Work task. All records are to be restated exactly, each line as it reads.

*** Opening Data to use ***

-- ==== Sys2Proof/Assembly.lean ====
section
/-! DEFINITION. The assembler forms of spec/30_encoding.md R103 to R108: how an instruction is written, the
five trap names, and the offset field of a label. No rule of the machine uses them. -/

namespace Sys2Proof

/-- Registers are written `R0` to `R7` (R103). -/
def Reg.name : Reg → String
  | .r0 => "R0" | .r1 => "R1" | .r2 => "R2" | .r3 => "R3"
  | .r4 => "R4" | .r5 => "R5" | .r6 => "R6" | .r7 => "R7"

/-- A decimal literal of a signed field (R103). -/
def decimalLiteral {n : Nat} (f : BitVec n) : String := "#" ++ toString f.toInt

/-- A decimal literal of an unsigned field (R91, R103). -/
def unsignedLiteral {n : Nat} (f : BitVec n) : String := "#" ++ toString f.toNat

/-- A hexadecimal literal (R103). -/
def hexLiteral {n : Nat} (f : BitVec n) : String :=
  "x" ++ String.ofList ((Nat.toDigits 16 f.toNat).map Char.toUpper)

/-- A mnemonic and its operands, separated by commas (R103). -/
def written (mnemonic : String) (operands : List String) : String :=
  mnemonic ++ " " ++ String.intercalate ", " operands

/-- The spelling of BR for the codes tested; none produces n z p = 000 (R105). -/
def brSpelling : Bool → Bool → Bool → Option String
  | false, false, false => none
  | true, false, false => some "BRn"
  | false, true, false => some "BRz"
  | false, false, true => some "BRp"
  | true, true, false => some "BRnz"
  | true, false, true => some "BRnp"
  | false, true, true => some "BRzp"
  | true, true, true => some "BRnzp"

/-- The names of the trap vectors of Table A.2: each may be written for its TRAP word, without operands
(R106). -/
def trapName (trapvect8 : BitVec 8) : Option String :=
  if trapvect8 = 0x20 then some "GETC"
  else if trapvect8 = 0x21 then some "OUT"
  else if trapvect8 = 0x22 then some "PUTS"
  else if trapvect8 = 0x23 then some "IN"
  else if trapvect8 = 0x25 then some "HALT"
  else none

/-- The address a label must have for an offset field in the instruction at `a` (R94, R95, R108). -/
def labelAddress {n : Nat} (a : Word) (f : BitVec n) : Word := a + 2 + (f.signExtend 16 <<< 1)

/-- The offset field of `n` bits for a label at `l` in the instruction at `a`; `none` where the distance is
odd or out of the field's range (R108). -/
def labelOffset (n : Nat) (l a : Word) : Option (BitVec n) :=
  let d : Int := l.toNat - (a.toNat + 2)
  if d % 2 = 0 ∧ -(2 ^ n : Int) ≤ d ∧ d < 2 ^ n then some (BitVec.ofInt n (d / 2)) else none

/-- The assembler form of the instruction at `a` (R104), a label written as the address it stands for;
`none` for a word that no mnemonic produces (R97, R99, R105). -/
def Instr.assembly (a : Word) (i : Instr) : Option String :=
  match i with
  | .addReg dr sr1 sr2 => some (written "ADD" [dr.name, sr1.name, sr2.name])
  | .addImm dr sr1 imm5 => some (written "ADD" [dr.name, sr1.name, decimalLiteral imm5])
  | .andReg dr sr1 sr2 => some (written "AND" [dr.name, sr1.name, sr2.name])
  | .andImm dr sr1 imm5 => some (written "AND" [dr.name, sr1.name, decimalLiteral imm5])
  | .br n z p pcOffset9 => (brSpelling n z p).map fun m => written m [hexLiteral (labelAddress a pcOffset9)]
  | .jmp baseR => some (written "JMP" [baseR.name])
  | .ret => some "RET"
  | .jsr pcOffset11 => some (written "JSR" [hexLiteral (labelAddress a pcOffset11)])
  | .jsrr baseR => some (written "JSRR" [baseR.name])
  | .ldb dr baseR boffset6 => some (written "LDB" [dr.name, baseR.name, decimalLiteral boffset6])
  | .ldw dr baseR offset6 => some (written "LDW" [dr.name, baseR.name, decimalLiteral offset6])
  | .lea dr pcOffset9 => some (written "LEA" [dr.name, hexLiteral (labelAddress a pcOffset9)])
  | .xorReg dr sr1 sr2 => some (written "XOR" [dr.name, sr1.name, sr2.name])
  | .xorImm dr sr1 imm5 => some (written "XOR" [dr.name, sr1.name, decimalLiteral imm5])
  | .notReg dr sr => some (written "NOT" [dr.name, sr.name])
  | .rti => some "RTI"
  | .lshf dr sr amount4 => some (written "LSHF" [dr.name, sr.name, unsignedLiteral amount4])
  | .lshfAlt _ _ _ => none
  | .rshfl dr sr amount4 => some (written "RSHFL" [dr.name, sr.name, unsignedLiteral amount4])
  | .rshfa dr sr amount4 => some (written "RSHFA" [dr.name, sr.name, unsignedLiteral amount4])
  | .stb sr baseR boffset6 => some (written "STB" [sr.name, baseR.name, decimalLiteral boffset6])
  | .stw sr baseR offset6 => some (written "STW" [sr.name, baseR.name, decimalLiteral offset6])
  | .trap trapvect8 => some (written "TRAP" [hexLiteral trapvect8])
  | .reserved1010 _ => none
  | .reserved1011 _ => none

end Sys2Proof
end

*** Closing Data to use ***

Result of the task.
-- ==== Sys2Proof/Assembly.lean ====
section
/-! DEFINITION. The assembler forms of spec/30_encoding.md R103 to R108: how an instruction is written, the
five trap names, and the offset field of a label. No rule of the machine uses them. -/

namespace Sys2Proof

/-- Registers are written `R0` to `R7` (R103). -/
def Reg.name : Reg → String
  | .r0 => "R0" | .r1 => "R1" | .r2 => "R2" | .r3 => "R3"
  | .r4 => "R4" | .r5 => "R5" | .r6 => "R6" | .r7 => "R7"

/-- A decimal literal of a signed field (R103). -/
def decimalLiteral {n : Nat} (f : BitVec n) : String := "#" ++ toString f.toInt

/-- A decimal literal of an unsigned field (R91, R103). -/
def unsignedLiteral {n : Nat} (f : BitVec n) : String := "#" ++ toString f.toNat

/-- A hexadecimal literal (R103). -/
def hexLiteral {n : Nat} (f : BitVec n) : String :=
  "x" ++ String.ofList ((Nat.toDigits 16 f.toNat).map Char.toUpper)

/-- A mnemonic and its operands, separated by commas (R103). -/
def written (mnemonic : String) (operands : List String) : String :=
  mnemonic ++ " " ++ String.intercalate ", " operands

/-- The spelling of BR for the codes tested; none produces n z p = 000 (R105). -/
def brSpelling : Bool → Bool → Bool → Option String
  | false, false, false => none
  | true, false, false => some "BRn"
  | false, true, false => some "BRz"
  | false, false, true => some "BRp"
  | true, true, false => some "BRnz"
  | true, false, true => some "BRnp"
  | false, true, true => some "BRzp"
  | true, true, true => some "BRnzp"

/-- The names of the trap vectors of Table A.2: each may be written for its TRAP word, without operands
(R106). -/
def trapName (trapvect8 : BitVec 8) : Option String :=
  if trapvect8 = 0x20 then some "GETC"
  else if trapvect8 = 0x21 then some "OUT"
  else if trapvect8 = 0x22 then some "PUTS"
  else if trapvect8 = 0x23 then some "IN"
  else if trapvect8 = 0x25 then some "HALT"
  else none

/-- The address a label must have for an offset field in the instruction at `a` (R94, R95, R108). -/
def labelAddress {n : Nat} (a : Word) (f : BitVec n) : Word := a + 2 + (f.signExtend 16 <<< 1)

/-- The offset field of `n` bits for a label at `l` in the instruction at `a`; `none` where the distance is
odd or out of the field's range (R108). -/
def labelOffset (n : Nat) (l a : Word) : Option (BitVec n) :=
  let d : Int := l.toNat - (a.toNat + 2)
  if d % 2 = 0 ∧ -(2 ^ n : Int) ≤ d ∧ d < 2 ^ n then some (BitVec.ofInt n (d / 2)) else none

/-- The assembler form of the instruction at `a` (R104), a label written as the address it stands for;
`none` for a word that no mnemonic produces (R97, R99, R105). -/
def Instr.assembly (a : Word) (i : Instr) : Option String :=
  match i with
  | .addReg dr sr1 sr2 => some (written "ADD" [dr.name, sr1.name, sr2.name])
  | .addImm dr sr1 imm5 => some (written "ADD" [dr.name, sr1.name, decimalLiteral imm5])
  | .andReg dr sr1 sr2 => some (written "AND" [dr.name, sr1.name, sr2.name])
  | .andImm dr sr1 imm5 => some (written "AND" [dr.name, sr1.name, decimalLiteral imm5])
  | .br n z p pcOffset9 => (brSpelling n z p).map fun m => written m [hexLiteral (labelAddress a pcOffset9)]
  | .jmp baseR => some (written "JMP" [baseR.name])
  | .ret => some "RET"
  | .jsr pcOffset11 => some (written "JSR" [hexLiteral (labelAddress a pcOffset11)])
  | .jsrr baseR => some (written "JSRR" [baseR.name])
  | .ldb dr baseR boffset6 => some (written "LDB" [dr.name, baseR.name, decimalLiteral boffset6])
  | .ldw dr baseR offset6 => some (written "LDW" [dr.name, baseR.name, decimalLiteral offset6])
  | .lea dr pcOffset9 => some (written "LEA" [dr.name, hexLiteral (labelAddress a pcOffset9)])
  | .xorReg dr sr1 sr2 => some (written "XOR" [dr.name, sr1.name, sr2.name])
  | .xorImm dr sr1 imm5 => some (written "XOR" [dr.name, sr1.name, decimalLiteral imm5])
  | .notReg dr sr => some (written "NOT" [dr.name, sr.name])
  | .rti => some "RTI"
  | .lshf dr sr amount4 => some (written "LSHF" [dr.name, sr.name, unsignedLiteral amount4])
  | .lshfAlt _ _ _ => none
  | .rshfl dr sr amount4 => some (written "RSHFL" [dr.name, sr.name, unsignedLiteral amount4])
  | .rshfa dr sr amount4 => some (written "RSHFA" [dr.name, sr.name, unsignedLiteral amount4])
  | .stb sr baseR boffset6 => some (written "STB" [sr.name, baseR.name, decimalLiteral boffset6])
  | .stw sr baseR offset6 => some (written "STW" [sr.name, baseR.name, decimalLiteral offset6])
  | .trap trapvect8 => some (written "TRAP" [hexLiteral trapvect8])
  | .reserved1010 _ => none
  | .reserved1011 _ => none

end Sys2Proof
end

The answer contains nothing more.